Business spending is weak too, falling 0.8% quarter-on-quarter, suggesting “the private sector recovery is still on weak footing,” HSBC economists Jun Takazawa and Frederic Neumann wrote in a Thursday research note.

Stagflation?

Prices in Japan rose by 3.2% last year, the highest rate since 1982. Inflation has cooled since then, but are still rising faster than incomes. Real wages have dropped for two years straight, meaning "households understandably continued to limit their spending" last quarter, HSBC's Takazawa and Neumann wrote.

The combination of weak growth and rising prices is raising the specter of stagflation. “There’s barely any growth and inflation is running high,” Taro Saito, head of economic research at NLI Research Institute, told Bloomberg.

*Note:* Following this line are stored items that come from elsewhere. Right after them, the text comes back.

/-! ## The key skips (R200, R201) -/

/-- A skip on the opposite of a Boolean test (R201). -/
theorem skipIf_not (s : State) (c : Bool) :
    s.skipIf (!c) = { s with pc := if c = true then s.pc + 2 else s.pc + 4 } := by
  have hc : (!c) = true ↔ ¬c = true := by rw [Bool.not_eq_true', Bool.not_eq_true]
  rw [skipIf_eq_of_iff s hc, ite_not]

/-- Settles O57: both test the key of the low nibble. -/
theorem skipOnKey : Obligations.SkipOnKey := by
  intro x k s hk
  have hnibble : lowNibble (s.reg x) = k := Fin.ext ((lowNibble_val _).trans hk.symm)
  rw [exec, execSkp, exec, execSknp, hnibble]
  exact ⟨congrArg _ (skipIf_eq_of_iff s Iff.rfl), congrArg _ (skipIf_not s (isPressed s k))⟩

/-! ## The timer moves (R203 to R205) -/

/-- Settles O60: DT is the result of the first, and a timer takes V[x] in the others. -/
theorem timerMoves : Obligations.TimerMoves :=
  fun x s => ⟨⟨_, rfl, s.reg_setReg_self x s.dt, fun _ hr => s.reg_setReg_of_ne _ hr, rfl⟩, rfl, rfl⟩

end Sys2Proof.Machine
end

section
/-! SUPPORT. Proofs of the statements about exceptions and events (spec 60_exceptions): where an instruction raises and what
that leaves, which event comes next and which one can stop the machine, the Ticks, the keys, and the parked state. -/

namespace Sys2Proof.Machine

/-! ## Where an instruction raises (R222 to R224, R226) -/

/-- R222: CALL raises on a full stack. -/
theorem exec_call_full (nnn : BitVec 12) {s : State} (h : s.sp = 16) :
    exec (.call nnn) s = .next (s.raise .stackOverflow) := by
  rw [exec, execCall, push_full s _ h]
  rfl

/-- R223: RET raises on an empty stack. -/
theorem exec_ret_empty {s : State} (h : s.sp = 0) : exec .ret s = .next (s.raise .stackUnderflow) := by
  rw [exec, execRet, pop_empty s h]
  rfl

/-- Settles O30: an error of the stack is taken in the state before the instruction. -/
theorem stackFaults : Obligations.StackFaults :=
  ⟨fun nnn _ h => exec_call_full nnn h, fun _ h => exec_ret_empty h⟩

/-- R224: DRW raises when it has a sprite byte and the last one does not exist. -/
theorem exec_drw_outOfRange (x y : Reg) {n : BitVec 4} {s : State} (hn : 1 ≤ n.toNat)
    (h : 4095 < s.i.toNat + n.toNat - 1) :
    exec (.drw x y n) s = .next (s.raise (.addressOutOfRange (max s.i.toNat memSize))) := by
  have hspan : memSize < s.i.toNat + n.toNat := Nat.lt_sub_iff_add_lt.1 h
  rw [exec, execDrw, memReadSpan_outOfRange hn hspan]
  rfl

/-- R224: LD B, Vx raises when the byte of the ones does not exist. -/
theorem exec_ldB_outOfRange (x : Reg) {s : State} (h : 4095 < s.i.toNat + 2) :
    exec (.ldB x) s = .next (s.raise (.addressOutOfRange (max s.i.toNat memSize))) := by
  have hspan : memSize < s.i.toNat + (bcdDigits (s.reg x)).length := Nat.succ_lt_succ h
  have hne : bcdDigits (s.reg x) ≠ [] := List.cons_ne_nil _ _
  rw [exec, execLdB, memWriteSpan_outOfRange hne hspan]
  rfl

/-- R224: LD [I], Vx raises when the byte of V[x] does not exist. -/
theorem exec_ldMemVx_outOfRange {x : Reg} {s : State} (h : 4095 < s.i.toNat + x.val) :
    exec (.ldMemVx x) s = .next (s.raise (.addressOutOfRange (max s.i.toNat memSize))) := by
  have hlen : (dumpedRegs s.v x).length = x.val + 1 := dumpedRegs_length s.v x
  have hne : dumpedRegs s.v x ≠ [] := List.ne_nil_of_length_eq_add_one hlen
  have hspan : memSize < s.i.toNat + (dumpedRegs s.v x).length := hlen ▸ Nat.succ_lt_succ h
  rw [exec, execLdMemVx, memWriteSpan_outOfRange hne hspan]
  rfl

/-- R224: LD Vx, [I] raises when the byte for V[x] does not exist. -/
theorem exec_ldVxMem_outOfRange {x : Reg} {s : State} (h : 4095 < s.i.toNat + x.val) :
    exec (.ldVxMem x) s = .next (s.raise (.addressOutOfRange (max s.i.toNat memSize))) := by
  have hspan : memSize < s.i.toNat + (x.val + 1) := Nat.succ_lt_succ h
  rw [exec, execLdVxMem, memReadSpan_outOfRange (Nat.succ_pos _) hspan]
  rfl

/-- Settles O51: each of the four raises with the first byte that does not exist, in the state before it. -/
theorem addressFaults : Obligations.AddressFaults := by
  intro i s h
  cases i with
  | drw x y n =>
    obtain ⟨hn, hlast⟩ := h
    exact exec_drw_outOfRange x y hn hlast
  | ldB x => exact exec_ldB_outOfRange x h
  | ldMemVx x => exact exec_ldMemVx_outOfRange h
  | ldVxMem x => exact exec_ldVxMem_outOfRange h
  | _ => exact h.elim

/-! ## The next event, and what stops the machine (R12, R220, R261) -/

/-- Settles O11. -/
theorem scheduledEventComesNext : Obligations.ScheduledEventComesNext :=
  fun _ => ⟨step_eq_cycle, fun _ _ => step_eq_occur⟩

/-- A Step of the engine always answers (R117, R226). -/
theorem cycle_answers (s : State) : ∃ t, cycle s = .next t := by
  obtain ⟨-, hc⟩ | ⟨-, -, hc⟩ | ⟨-, -, w, -, ⟨i, -, hc⟩ | ⟨e, -, hc⟩⟩ := cycle_cases s
  · exact ⟨_, hc⟩
  · exact ⟨_, hc⟩
  · rw [hc]
    exact execAlwaysAnswers i s.startStep
  · exact ⟨_, hc⟩

/-- Everything a Load can answer: the stage and the length of the image decide (R220, R261, U20). -/
theorem load_cases (s : State) (image : List Byte) :
    (∃ t, load s image = .next t) ∨
      (load s image = .fault .loadError ∧ s.stage = .fresh ∧ 3584 < image.length) ∨
      (load s image = .refused .secondLoad ∧ s.stage = .loaded) ∨
      (load s image = .refused .lateLoad ∧ s.stage = .started) := by
  cases hs : s.stage with
  | fresh =>
    obtain hl | hl := Nat.lt_or_ge 3584 image.length
    · exact .inr (.inl ⟨load_tooLarge hs hl, rfl, hl⟩)
    · exact .inl ⟨_, load_fits hs hl⟩
  | loaded => exact .inr (.inr (.inl ⟨load_loaded image hs, rfl⟩))
  | started => exact .inr (.inr (.inr ⟨load_started image hs, rfl⟩))

/-- Settles O12: every event but a Load answers, and the schedule does not matter to what a Load answers. -/
theorem stepStopsOnlyOnLoad : Obligations.StepStopsOnlyOnLoad := by
  intro s
  obtain ⟨e, rest, hq, he⟩ := step_event s
  rw [he]
  cases e with
  | step => exact .inl (cycle_answers _)
  | tick | setKey | reset => exact .inl ⟨_, rfl⟩
  | load image =>
    have hload : s.schedule = .load image :: rest := hq.resolve_right nofun
    exact (load_cases { s with schedule := rest } image).imp_right fun hstop => ⟨image, rest, hload, hstop⟩

/-! ## Ticks and keys (R231, R233) -/

/-- R231: a timer goes down by one and stops at zero. -/
theorem tickTimer_toNat (b : Byte) : (tickTimer b).toNat = b.toNat - 1 := by
  rw [tickTimer]
  split
  · next h => rw [h]; rfl
  · next h => bv_omega

/-- Settles O14, by induction on the number of Ticks: the first takes one, the others what is left. -/
theorem ticksSaturate : Obligations.TicksSaturate := by
  refine ⟨fun _ => rfl, fun n s => ?_⟩
  induction n generalizing s with
  | zero => simp [ticks]
  | succ n ih =>
    have hsub (b : Byte) : (tickTimer b).toNat - n = b.toNat - (n + 1) := by
      rw [tickTimer_toNat, Nat.sub_sub, Nat.add_comm]
    rw [ticks, ih, tick_dt, tick_st, hsub, hsub]
    rfl

/-- Reading key `j` after key `k` is set (R233). -/
theorem isPressed_setKey (s : State) (k j : Key) (b : Bool) :
    isPressed (setKey s k b) j = if k = j then b else isPressed s j := by
  simp [isPressed, Vector.getElem_set, Fin.ext_iff]

/-- Settles O15: one entry of KEY is written. -/
theorem setKeyWritesOneKey : Obligations.SetKeyWritesOneKey := by
  intro k b s
  refine ⟨setKey s k b, rfl, ?_, fun j hj => ?_, rfl⟩
  · rw [isPressed_setKey, if_pos rfl]
  · rw [isPressed_setKey, if_neg hj.symm]

/-! ## Parked states (R241, D24) -/

/-- The word 0x1000 + PC is the jump to PC when PC has 12 bits (R84, R131). -/
theorem selfJump_eq_encode {pc : Word} (h : pc.toNat ≤ 0xFFE) : 0x1000#16 + pc = encode (.jp (fieldNNN pc)) := by
  apply BitVec.eq_of_toNat_eq
  rw [encode, formatA_toNat, fieldNNN_toNat, BitVec.toNat_add, BitVec.toNat_ofNat, BitVec.toNat_ofNat]
  omega

/-- The literal of that jump is PC. -/
theorem literal12_fieldNNN {pc : Word} (h : pc.toNat ≤ 0xFFE) : literal12 (fieldNNN pc) = pc := by
  apply BitVec.eq_of_toNat_eq
  rw [literal12_toNat, fieldNNN_toNat]
  omega

/-- A Step that is not HALTED executes the word that it fetches (R117). -/
theorem cycle_of_fetch {s : State} {w : Word} (hs : s.status ≠ .halted) (hw : fetch s = .ok w) :
    cycle s = executeWord w s := by
  rw [cycle, if_neg hs, hw]

/-- The Step of a parked state jumps to where it is. -/
theorem step_parked {s : State} (hq : s.schedule = []) (hs : s.Parked) :
    step s = .next { s with stage := .started } := by
  obtain ⟨hrun, -, hin, hjump⟩ := hs
  have hdec : decode (0x1000#16 + s.pc) = .ok (.jp (fieldNNN s.pc)) := by
    rw [selfJump_eq_encode hin]
    exact decodeEncodeAgree _ rfl
  have hexec : exec (.jp (fieldNNN s.pc)) s.startStep = .next s.startStep := by
    rw [exec, execJp, literal12_fieldNNN hin]
    rfl
  have hstart : s.startStep = { s with stage := .started } := by
    rw [State.startStep, ← hrun]
  have hlive : s.status ≠ .halted := hrun ▸ nofun
  rw [step_eq_cycle hq, cycle_of_fetch hlive hjump, executeWord_ok hdec, hexec, hstart]

/-- Being parked does not depend on the model's stage. -/
theorem State.Parked.setStage {s : State} (hs : s.Parked) (g : Stage) : State.Parked { s with stage := g } :=
  ⟨hs.running, hs.noFault, hs.inside, hs.selfJump⟩

/-- Settles O36, by induction on the number of Steps: the state after one is parked, and a Step of it gives the same state. -/
theorem parkedStays : Obligations.ParkedStays := by
  intro n s hq hs
  induction n generalizing s with
  | zero => exact core_run_succ 0 (step_parked hq hs)
  | succ n ih =>
    rw [core_run_succ (n + 1) (step_parked hq hs)]
    exact ih _ hq (hs.setStage .started)

end Sys2Proof.Machine
end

Slow growth complicates whether and when the Bank of Japan hikes interest rates again to get inflation under control. “This is not at all the kind of situation where they can raise interest rates again right away,” Nobuyasu Atago, chief economist at Rakuten Securities Economic Research Institute, told Bloomberg.

The Bank of Japan increased interest rates in mid-March to 0-0.1%, ending the last remaining negative interest rate regime among major economies. Central bankers credited successful wage negotiations, where Japanese unions won their biggest pay increases in over 30 years, for their decision to hike rates.

If Japan decides to hold off raising interest rates, that could create another problem: a weak yen.

The Japanese yen has fallen to record low as the country's interest rates remain much lower than those offered by the U.S. A weak currency makes exports cheaper and imports more expensive; that's good for export-focused sectors like tourism and car manufacturing, but hurts households and industries that rely on imported inputs.

Japan's companies are starting to worry about the consequences of a persistently weak yen. The country's largest restaurant companies are now building more outlets overseas in a bid to escape the weak yen, according to Nikkei Asia.

The yen might even be weighing down Japan’s stock markets, which surged past a bubble-era record earlier this year. Bloomberg notes that, in dollar terms, the Nikkei 225 is underperforming the S&P 500 and Hong Kong’s Hang Seng Index.